The analysis makes no assumptions about the distribution of either of the two measurements made on each sampling unit, only their differences.

The fallacy of indirect comparison

  • Make comparisons between groups directly, not indirectly.

  • Common mistake: compare each group to the same reference value and then draw conclusions about the difference between groups.

  • Example:

    • Group 1 significantly different from reference value.
    • Group 2 not significantly different from reference value.
  • This does not imply that the two groups differ from each other.

  • Instead, test or compare the difference between their means directly

Figure 2: This figure shows the estimate of the mean for two independent groups. To tell if the means are statistically different, you must compare them to each other. Do not compare each mean to a third number (the red line) to determine if the two means are equal. Whitlock & Schluter 3e.

Interpreting overlap of confidence intervals

Comparing two means and confidence intervals visually yields the same results as a hypothesis test (t-test) in cases (a) and (b) below. In case (c) you would need to do the t-test to tell if the means are different.

Three-panel figure comparing means of two groups with error bars. In panel (a), the means are well separated with small error bars, indicating a statistically significant difference. In panel (b), the means differ more but the error bars are large and overlap, indicating no significant difference due to high variability.

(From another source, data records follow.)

-- ==== Sys2Proof/Machine/Dispatch.lean ====
section
/-!
DEFINITION. One arm per command: each calls its meaning.
-/
namespace Sys2Proof.Machine
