-- ==== Sys2Proof/Certificates/Slice0/Obligations.lean ====
section
/-!
DEFINITION. The statements for the provers. `Answers c s P` says that the command is answered with a next state whose logic die satisfies `P` and whose
queue, OTP, NOR, DRAM and isolated die are as before.
-/
open Sys2Proof Sys2Proof.Machine


/-! ### The queue and the whole machine -/

/-- A step runs the command at the front of the queue on the state with the queue's rest. -/
def Obligations.StepRunsTheFrontCommand : Prop :=
  ∀ (c : Instr) (rest : List Instr) (s : State), step { s with pending := c :: rest } = exec c { s with pending := rest }

/-- On an empty queue one CLK_RT cycle passes within the frame, once the PLL has locked; the frame's last cycle stays (the model's choice, log 1). -/
def Obligations.EmptyQueueIsOneClockCycle : Prop :=
  ∀ s : State, s.pending = [] →
    ∃ t, step s = .next t ∧ s.sameStores t ∧ t.dev = { s.dev with time := t.dev.time } ∧ t.dev.time.frame = s.dev.time.frame
      ∧ t.dev.time.cycle = s.dev.time.cycle + (if s.dev.ctl.pllLocked = true ∧ s.dev.time.cycle < 1249 then 1 else 0)

/-- After power-on reset the device is in POR with no mode, no PLL lock, nothing in DRAM, NOR, queue or isolated die, key slot 0 enrolled and slots 1 to 3 empty. That
unlisted DRAM bytes read 0 and unlisted NOR bytes 0xFF is the model's choice (logs 7, 8). -/
def Obligations.ResetIsPowerOnReset : Prop :=
  State.reset.dev.st = 0 ∧ State.reset.dev.g F.sys_SYS_STATE_MODE = 0 ∧ State.reset.dev.g F.sys_SYS_STATE_FAULT_CAUSE = 0
    ∧ State.reset.dev.ctl.pllLocked = false ∧ State.reset.dev.time.sec = 0 ∧ State.reset.dev.time.ns = 0 ∧ State.reset.dev.time.frac = 0
    ∧ State.reset.dev.time.incNs = 2 ∧ State.reset.dev.time.incFrac = 0
    ∧ State.reset.mem = [] ∧ State.reset.nor = [] ∧ State.reset.pending = [] ∧ State.reset.iso = {}
    ∧ State.reset.otp.slotSt 0 = 1 ∧ State.reset.otp.slotSt 1 = 0 ∧ State.reset.otp.slotSt 2 = 0 ∧ State.reset.otp.slotSt 3 = 0

/-- The invariant of the stores holds after reset. -/
def Obligations.ResetHoldsTheInvariant : Prop := State.reset.Inv

/-- Every step keeps DRAM and NOR in canonical form and the OTP with its four slots. -/
def Obligations.EveryStepKeepsTheStoresCanonical : Prop := ∀ s t : State, s.Inv → step s = .next t → t.Inv

/-- OTP only advances: the lowest security version never falls, a slot never goes back, a revoked slot stays revoked, and the digest of an enrolled slot stays. -/
def Obligations.OtpOnlyAdvances : Prop :=
  ∀ s t : State, s.Inv → step s = .next t →
    s.otp.grade = t.otp.grade ∧ s.otp.secVerMin ≤ t.otp.secVerMin ∧ (∀ k, s.otp.slotSt k ≤ t.otp.slotSt k)
      ∧ ∀ (k : Nat) (dig : List Nat), s.otp.slots[k]? = some (1, dig) → t.otp.slots[k]? = some (1, dig) ∨ t.otp.slots[k]? = some (2, dig)

/-- Every command on every state is answered with a next state, and takes nothing from the queue and puts nothing in it. -/
def Obligations.EveryCommandIsAnswered : Prop := ∀ (c : Instr) (s : State), ∃ t, exec c s = .next t ∧ t.pending = s.pending

/-- A command that is not one of those that write DRAM leaves every byte of it. NOR changes only by calibration records and service writes, OTP only at the end of an
enrolment and when the image's security version rises, and the isolated die only by its own commands, the barrier link and the resets that reach it. -/
def Obligations.OtherCommandsLeaveTheStores : Prop :=
  (∀ (c : Instr) (s t : State), c.writesDram = false → exec c s = .next t → t.mem = s.mem)
  ∧ (
    ∀ (c : Instr) (s t : State), exec c s = .next t →
      (c.writesNor = false → t.nor = s.nor) ∧ (c.writesOtp = false → t.otp = s.otp) ∧ (c.reachesIso = false → t.iso = s.iso))

/-! ### What the host may reach -/

/-- In POR no register is reachable. A write that is turned away, in SC-12 mode from a native target that R493 does not list and in native mode from the SC-12 window, is
discarded and recorded as BAD_ACCESS with its offset in BAR0. -/
def Obligations.HostWritesThatReachNothing : Prop :=
  (∀ (c : Instr) (a : Nat) (s : State), c.target = some a → s.dev.st = 0 → exec c s = .next s)
  ∧ (
    ∀ (c : Instr) (a : Nat) (s : State), c.target = some a → a < 2 ^ 26 → s.dev.st ≠ 0 → s.dev.turnedAway a = true →
      Answers c s (fun e => s.dev.onlyEvent e ∧ e.g F.pcie_BAD_ACC_COUNT = min (s.dev.g F.pcie_BAD_ACC_COUNT + 1) (2 ^ 32 - 1)
        ∧ e.g F.pcie_BAD_ACC_ADDR_LO = a ∧ e.g F.pcie_BAD_ACC_ADDR_HI_BAR = 0 ∧ e.g ⟨0x100010, 0, 0⟩ = 1
        ∧ s.dev.regsBut e ([0x100044, 0x100048, 0x10004C] ++ evtAddrs 0x100000)))

/-- In native mode the SC-12 window is unmapped: a read of it returns 0, and a write to it is discarded as a bad access. -/
def Obligations.NativeModeHidesTheSc12Window : Prop :=
  ∀ (a : Nat) (s : State), 0x3F00000 ≤ a → a < 0x3F10000 → s.dev.g F.sys_SYS_STATE_MODE ≠ 2 →
    s.dev.readWord a = 0
      ∧ ∀ c : Instr, c.target = some a → s.dev.st ≠ 0 →
          exec c s = .next { s with dev := s.dev.badAcc 0 a } ∧ s.dev.onlyEvent (s.dev.badAcc 0 a)
            ∧ s.dev.regsBut (s.dev.badAcc 0 a) ([0x100044, 0x100048, 0x10004C] ++ evtAddrs 0x100000)


/-! ### Reset, start-up and the image (02 R62 to R69) -/

/-- POWER_ON_RESET (PORST_N) and BROWN_OUT act alike: both dies lose all state, DRAM too; OTP stays, and NOR, which is part of neither die, and the queue. The counter of
free values is the model's own. -/
def Obligations.PowerOnResetLosesAllButOtp : Prop :=
  ∀ (c : Instr) (s : State), c = .powerOnReset ∨ c = .brownOut →
    ∃ t, exec c s = .next t ∧ t.otp = s.otp ∧ t.nor = s.nor ∧ t.pending = s.pending ∧ t.mem = [] ∧ t.iso = {} ∧ t.dev = { freeCtr := s.dev.freeCtr }

/-- PLL_LOCK: in POR, before the PLLs have locked, it starts the time base and takes the device to ROM. ROM_SELF_TEST_DONE in ROM: a unit's pass without a failure counts
in its PASSES alone; in one with a failed test of a block without spares the test counts in its FAILS, LAST_FAIL shows it, and it is a finding toward the next boundary,
or the one after it when it is made after cycle 1,248. DDR_TRAINING_DONE in ROM, where the memory is not trained: a training that succeeds shows TRAINED, capacity,
density and RFM_REQ, and one that fails is fault cause DDR_TRAIN. DRAM_ZERO_DONE: in ROM with the memory trained and no row waiting for hard repair the device enters
WAIT_IMAGE, its mode ended; after POR alone DRAM reads zeros, else it stays. PPR_HARDEN_DONE: in ROM with the memory trained, while a row is marked for hard repair, the
first such entry is free again after its repair, and no burst of its row carries wrong symbols; where the row read clean no other entry changes. -/
def Obligations.RomTestsTrainsAndEnds : Prop :=
  (
    (∀ s : State, s.dev.st = 0 → s.dev.ctl.pllLocked = false →
      Answers .pllLock s (fun e => e.st = 1 ∧ e.ctl.pllLocked = true ∧ e.time = s.dev.time ∧ e.g ⟨0x10, 0, 0⟩ = 1))
    ∧ (∀ (u : Fin 2) (s : State), s.dev.st = 1 →
      Answers (.romSelfTestDone u []) s (fun e => s.dev.onlyRegs e ∧
        let f := if u = 0 then F.unit_A_PASSES else F.unit_B_PASSES
        e.g f = (s.dev.g f + 1) % 2 ^ f.width ∧ s.dev.regsBut e [f.addr]))
    ∧ (∀ (u : Fin 2) (i : BitVec 16) (b : BitVec 8) (s : State), s.dev.st = 1 →
      Answers (.romSelfTestDone u [⟨.block i, b⟩]) s (fun e =>
          let f := if u = 0 then F.unit_A_FAILS else F.unit_B_FAILS
          e.g f = min (s.dev.g f + 1) 65535 ∧ e.g F.unit_LAST_FAIL_UNIT = u.val ∧ e.g F.unit_LAST_FAIL_CLASS = 1
        ∧ e.g F.unit_LAST_FAIL_BLOCK = b.toNat ∧ e.g F.unit_LAST_FAIL_INDEX = i.toNat
        ∧ e.units = { s.dev.units with finds := s.dev.units.finds
            ++ [⟨u.val, 1, 2, none, s.dev.time.frame + (if s.dev.time.cycle ≤ 1248 then 1 else 2)⟩] }))
    ∧ (∀ (den : Fin 2) (rfm : Bool) (raaimt : BitVec 8) (res : List (BitVec 8)) (s : State), s.dev.st = 1 → s.dev.g F.ddr_CFG_TRAINED = 0 →
      Answers (.ddrTrainingDone true den rfm raaimt res) s (fun e => e.g F.ddr_CFG_TRAINED = 1 ∧ e.g F.ddr_CFG_CAP_GB = (if den = 0 then 32 else 48)
        ∧ e.g F.ddr_CFG_DENSITY = den.val + 1 ∧ e.g F.ddr_NR_CTRL_RFM_REQ = b2n rfm ∧ s.dev.regsBut e [0xD0040, 0xD0098, 0xD00BC])
      ∧ Answers (.ddrTrainingDone false den rfm raaimt res) s (fun e => e.ctl.faults = s.dev.ctl.faults ++ [3] ∧ e = { s.dev with ctl := e.ctl })))
  ∧ (
    (∀ s : State, s.dev.st = 1 → s.dev.g F.ddr_CFG_TRAINED = 1 → s.dev.hardenWaits = false →
      ∃ t, exec .dramZeroDone s = .next t ∧ t.dev.st = 2 ∧ t.dev.g F.sys_SYS_STATE_MODE = 0 ∧ (s.dev.ctl.bootCause = 0 → t.mem = [])
        ∧ (s.dev.ctl.bootCause ≠ 0 → t.mem = s.mem) ∧ t.nor = s.nor ∧ t.otp = s.otp ∧ t.iso = s.iso)
    ∧ ∀ (s : State) (i : Nat), s.dev.st = 1 → s.dev.g F.ddr_CFG_TRAINED = 1 → i < 8 → s.dev.g (F.ddr_PPR_LOGi_STATE i) = 3 →
        (∀ j < i, s.dev.g (F.ddr_PPR_LOGi_STATE j) ≠ 3) →
        let row := rowBursts (s.dev.g2 (F.ddr_PPR_LOGi_ADDR_LO i) (F.ddr_PPR_LOGi_ADDR_HI i) / 64)
        Answers .pprHardenDone s (fun e => e.g (F.ddr_PPR_LOGi_STATE i) = 0 ∧ e.g ⟨0xD0010, 7, 7⟩ = 1 ∧ (∀ k ∈ row, (Tab.at ({} : Burst) e.ddr.bursts k).syms = [])
          ∧ s.dev.onlyDdr e ∧ ((∀ k ∈ row, s.dev.judge k = 0) → ∀ j < 8, j ≠ i → e.g (F.ddr_PPR_LOGi_STATE j) = s.dev.g (F.ddr_PPR_LOGi_STATE j))))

In panel (c), the means differ moderately with overlapping error bars, illustrating an unclear or inconclusive hypothesis test result.
Figure 3: Three examples illustrating how differences in means and variability affect hypothesis test results. Panel (a) shows two group means that are clearly separated relative to their variability, producing a statistically significant difference. Panel (b) shows a larger difference in means but with high variability, resulting in no statistically significant difference. Panel (c) shows overlapping uncertainty intervals, producing an inconclusive result. Whitlock & Schluter 3e

Comparing variances: estimation

  • Sometimes you want to compare the variances of two populations

  • Estimation is one option:

    1. Estimate the variances

    2. Estimate the confidence limits

    3. Plot

Plot comparing variance estimates for two groups. Each group is represented by a point showing the estimated variance with vertical error bars indicating the confidence interval around that estimate. The estimate for Group 2 is higher than that for Group 1, though the confidence intervals overlap.
Figure 4: Estimated variance for two groups with confidence intervals showing uncertainty in each estimate. Differences in variance between groups can be evaluated by comparing the magnitude of the estimates and the overlap of their confidence intervals. Whitlock & Schluter 3e.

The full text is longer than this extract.